Some years ago, I wanted to explore the idea of a “Universal Christ,” one known to multiple species on multiple planets yet expressed in their own unique ways, according to their customs and beliefs. To do so, I altered pronouns…as well as a number of other word-types. The culture I imagined was not based on a Trinitarian belief but upon a Quadrinity—four essential elements to the ‘human’ experience. Their world, based upon their physiology, was based on eight, rather than ten. And such concepts as ‘male’ and ‘female’ were unknown and unneeded.
Christ of Universe
Christ of Universe, eight-finger-splayed
resemblance of heshe’s stern Quadrinity,
stood comfort on a hillock just beyond
the swell of pallid blades. Corved of liquid
aurum in a stasis-field, it towered
over heshes’ node. Waters met there.
Heshe chose the place of waters for their
node, accreting with each generation
body-lozenge-fundament for heshe spawn.
Each Bright, smooth bearers took the path to Christ
of Universe and laid at ParentChildBodySoul
their offerings, while sowers toiled among
the stalks. Each Dark, sowers retraced the way
and bowed in darkness to Christ of Universe
and lipped the SingSong of Quadrinity,
ParentChildBodySoul. Bearers burrowed
heshe young while sowers bowed.
Later, beneath the ever-solid black of night
when glolights died…when heshe bearers
opened hirmselfs to living seed… …when heshe
sowers sought other fertile fields…
they could not see, but knew beyond the hillock,
Christ of Universe stood comfort over heshe,eyestalks poised, eight-finger splayed.

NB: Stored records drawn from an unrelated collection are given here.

-- ==== Sys2Proof/Machine/State.lean ====
section
/-! DEFINITION. The state of one Septuno as plain data: the queue of waiting commands, the datum-time unit, the fuses, and the device with everything the manual gives it. INVENTORY.md lists each piece with its rule and reset value. -/

namespace Sys2Proof.Machine

/-- Byte memory in canonical form: rising addresses, no zero byte listed; an unlisted byte reads zero (log 1). -/
abbrev Mem := List Host.Cell

/-! ### Datum time (R360 to R367) -/

inductive TState | unsync | locked | holdover
  deriving DecidableEq, Repr

/-- The datum-time unit (R365, R366, R384). -/
structure Clock where
  now : Nat
  state : TState
  errBound : Nat
  valid : Bool
  hiValid : Nat
  lockRun : Nat
  ptpPort : Option FabPort
  pins : Bool
  holdAt : Nat
  holdBase : Nat
  edge : Option Nat
  deriving DecidableEq, Repr

/-! ### Fuses (R500, R546) -/

structure KeySlot where
  rsa : BitVec 384
  slh : BitVec 384
  revoked : Bool
  deriving DecidableEq, Repr

/-- Fuse banks: key slots, SVN thermometers, MAC addresses, pin map codes by land group; every bit only rises (R500). -/
structure Fuses where
  keys : Vector KeySlot 4
  svn : Vector (BitVec 64) 3
  macs : Vector (BitVec 48) 8
  pinMap : NMap (BitVec 3)
  rom : BitVec 384
  seed : BitVec 384
  deriving DecidableEq, Repr

/-! ### Host ports (R288 to R315, R409 to R420) -/

/-- Event record (R313). -/
structure EventRec where
  type : Nat
  overflow : Bool
  port : Nat
  count : Nat
  dpa : Nat
  datum : Nat
  fenceT : Nat
  slot : Nat
  deriving DecidableEq, Repr

/-- A fence of mem.revoke with the stations of its last two records (R309 to R311). -/
structure Fence where
  dpa : Nat
  len : Nat
  tf : Nat
  readMark : Option Nat
  writeMark : Option Nat
  readN : Nat
  writeN : Nat
  deriving DecidableEq, Repr

/-- Partition settings (R291, R314). -/
structure PartCfg where
  gib : Nat
  protect : Protect
  mask : BitVec 20
  deriving DecidableEq, Repr

/-- A response left in the CXL primary mailbox (R410). -/
structure MboxResp where
  opcode : Nat
  unsupported : Bool
  payload : List Byte
  deriving DecidableEq, Repr

/-- SPDM responder of one port's DOE mailbox (R503). -/
structure Spdm where
  handshake : Bool
  session : Bool
  count : Nat
  response : Option (Nat × List Byte)
  deriving DecidableEq, Repr

/-- CXL IDE of one port (R504). -/
structure Ide where
  enabled : Bool
  keys : Bool
  streams : Bool
  deriving DecidableEq, Repr

/-- One host port; `off` says that its bring-up failed or was skipped (R486, R487). -/
structure HostPort where
  linkUp : Bool
  off : Bool
  slots : Mem
  lastSeq : NMap Nat
  order : List SlotNo
  deferred : List SlotNo
  agreed : Option (Nat × Nat)
  doneSummary : BitVec 512
  modUs : BitVec 16
  eventEn : Bool
  doneEn : Bool
  lastSignal : Option Nat
  newDone : Bool
  vectors : List (Nat × Nat)
  events : List EventRec
  eventsLost : Bool
  part : PartCfg
  pend : Option PartCfg
  mem : Mem
  poison : List Nat
  fences : List Fence
  queue : Nat
  devload : BitVec 2
  dec0 : BitVec 2
  dec1 : BitVec 2
  biEnabled : Bool
  mbox : Option MboxResp
  spdm : Spdm
  ide : Ide
  echo : Option Mem
  echoRead : Nat
  readData : W64
  memResp : Option (Bool × List Byte)
  deriving DecidableEq, Repr

/-! ### Running commands and replay (R399 to R401, R415) -/

/-- A command that has been taken: its header and the copy of its slot (R415). -/
structure Cmd where
  ref : Ref
  opcode : Nat
  minor : Nat
  major : Nat
  expert : Bool
  tenant : Nat
  colour : Nat
  cmdId : Nat
  deadline : Nat
  resultAddr : Nat
  resultLen : Nat
  slot : Mem
  takenAt : Nat
  crc : Nat
  areas : List (Nat × Nat)
  abandoned : Bool
  deriving DecidableEq, Repr

/-- How a recorded command ended (R399). -/
structure Ended where
  status : Nat
  rflags : BitVec 4
  count : Nat
  head : List Byte
  time : Nat
  deriving DecidableEq, Repr

/-- Where a replay record is kept (R399). -/
inductive RecPlace | node | leaf (parcel : Nat) | beacon
  deriving DecidableEq, Repr

structure ReplayRec where
  key : CmdKey
  place : RecPlace
  ended : Option Ended
  deriving DecidableEq, Repr

structure Cmds where
  running : List Cmd
  replay : List ReplayRec
  nextNo : Nat
  deriving DecidableEq, Repr

/-! ### Error log and control registers (R406, R407, R426) -/

structure ErrRec where
  sev : Nat
  source : Nat
  unit : Nat
  overflow : Bool
  code : Nat
  datum : Nat
  location : Nat
  parcel : Nat
  count : Nat
  cmdId : Nat
  deriving DecidableEq, Repr
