-- ==== Sys2Proof/Machine/Memory.lean ====
section
/-! DEFINITION. Memory stacks, regions, PROTECT, errors, rebuild and the tier-cache pool (R261 to R287). -/

namespace Sys2Proof.Machine

/-! ### Placement (R262, R266 to R268) -/

/-- Stack-local address to channel, bank, row and near-bank unit (R262). -/
def placeLine (a : Nat) : Nat × Nat × Nat × Nat :=
  let line := a / 64
  let channel := line % 32
  let bank := 16 * channel + line / 32 % 16
  (channel, bank, line / 512, bank / 4)

def stacksOf (mask : BitVec 20) : List Nat := (List.range 20).filter fun s => mask.getLsbD s

/-- Groups of five stacks g, g + 4, … in a mask, ascending (R268). -/
def groupsOf (mask : BitVec 20) : List Nat := (List.range 4).filter fun g => mask.getLsbD g

/-- STACK_MASK suits the PROTECT mode (R266 to R268). -/
def maskOk (p : Protect) (mask : Nat) : Bool :=
  let m := BitVec.ofNat 20 mask
  mask != 0 && mask < 2 ^ 20 &&
    (match p with
     | .none => true
     | .mirror => (stacksOf m).all fun s => m.getLsbD (s ^^^ 1)
     | .parity => (List.range 4).all fun g => (List.range 5).all fun k => m.getLsbD (g + 4 * k) = m.getLsbD g)

def protectOf (v : Nat) : Option Protect := if v = 0 then some .none else if v = 1 then some .parity else if v = 2 then some .mirror else none

def tierOf (v : Nat) : Option Tier := if v = 0 then some .pin else if v = 1 then some .cache else if v = 2 then some .flash else none

/-- Number of i below n with i mod k = ix. -/
def countMod (n k ix : Nat) : Nat := if k = 0 then 0 else (n + k - 1 - ix) / k

/-- Frames that n frames of a region take on a stack. -/
def sharesOn (p : Protect) (mask : BitVec 20) (n s : Nat) : Nat :=
  let ss := stacksOf mask
  match p with
  | .none => match ss.idxOf? s with | some ix => countMod n ss.length ix | none => 0
  | .mirror =>
    (match ss.idxOf? s with | some ix => countMod n ss.length ix | none => 0) +
      (match ss.idxOf? (s ^^^ 1) with | some ix => countMod n ss.length ix | none => 0)
  | .parity =>
    match (groupsOf mask).idxOf? (s % 4) with
    | some ix => countMod (ceilDiv n 4) (groupsOf mask).length ix
    | none => 0

/-- Frame i of a PARITY region: its stack and stripe row (R268). -/
def parityPlace (i : Nat) (groups : List Nat) : Nat × Nat :=
  let j := i / 4
  let g := nthD groups (j % groups.length) 0
  let r := j / groups.length
  let data := (List.range 5).filter fun m => m != r % 5
  (g + 4 * nthD data (i % 4) 0, r)

/-- First copy's stack of frame i under NONE or MIRROR (R266, R267). -/
def frameStack (p : Protect) (mask : BitVec 20) (i : Nat) : Nat :=
  match p with
  | .parity => (parityPlace i (groupsOf mask)).1
  | _ => nthD (stacksOf mask) (i % (stacksOf mask).length) 0

/-! ### Allocation (R263, R264, R280, R284) -/

/-- Occupied intervals of a stack's allocatable frames, by start. -/
def MemSys.occupied (m : MemSys) (s : Nat) : List (Nat × Nat) :=
  let regs := (m.regions.map fun r => (r.2.place.filter fun x => x.1 = s).map fun x => x.2).flatten
  let gone := (m.retired.filter fun x => x.1 = s).map fun x => (x.2, 1)
  sortBy (fun a b => a.1 ≤ b.1) (regs ++ gone)

/-- The lowest free frames, as intervals. -/
def freeTake : List (Nat × Nat) → Nat → Nat → List (Nat × Nat)
  | [], cur, need => if need = 0 then [] else [(cur, need)]
  | o :: os, cur, need =>
    let g := min (o.1 - cur) need
    let rest := freeTake os (max cur (o.1 + o.2)) (need - g)
    if g = 0 then rest else (cur, g) :: rest

/-- Frames of a stack that an allocation may take: free or evictable (R281, R284). -/
def Dev.availOn (d : Dev) (s : Nat) : Nat :=
  match d.mem.stk.toList[s]? with
  | none => 0
  | some k =>
    if k.serving then Config.stackFrames - k.used - (d.mem.pool.filter fun f => f.no / Config.allFrames = s && d.isPinned f).length
    else 0

/-- A region of n frames may be allocated (R284). -/
def Dev.canAlloc (d : Dev) (p : Protect) (mask : BitVec 20) (n : Nat) : Bool :=
  let need := natSum ((stacksOf mask).map (sharesOn p mask n))
  (stacksOf mask).all (fun s => sharesOn p mask n s ≤ d.availOn s) && need + Config.poolFloor ≤ d.poolFrames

The result was, I think, nicely alien.
But as far as the modern quandary goes—for writers locked into formal English grammar—here is what I think will happen. The neologisms will fade, unaccepted by the majority of English speakers. In their place, an old pronoun will simply shift to serve as masculine-singular, feminine-singular, and third-person plural alike, one that exists in the language and is already informally acceptable in speech: they.
More than once I’ve been tempted to edit a plural-seeming they when it clearly did not match a singular antecedent. Then I’ve realized that the antecedent is either female or genderless…and that the they is standing for both masculine and feminine.
In other words. “Each student has received books for tomorrow’s lesson. Therefore, each student [singular] must bring their [singular] book [singular] to class.”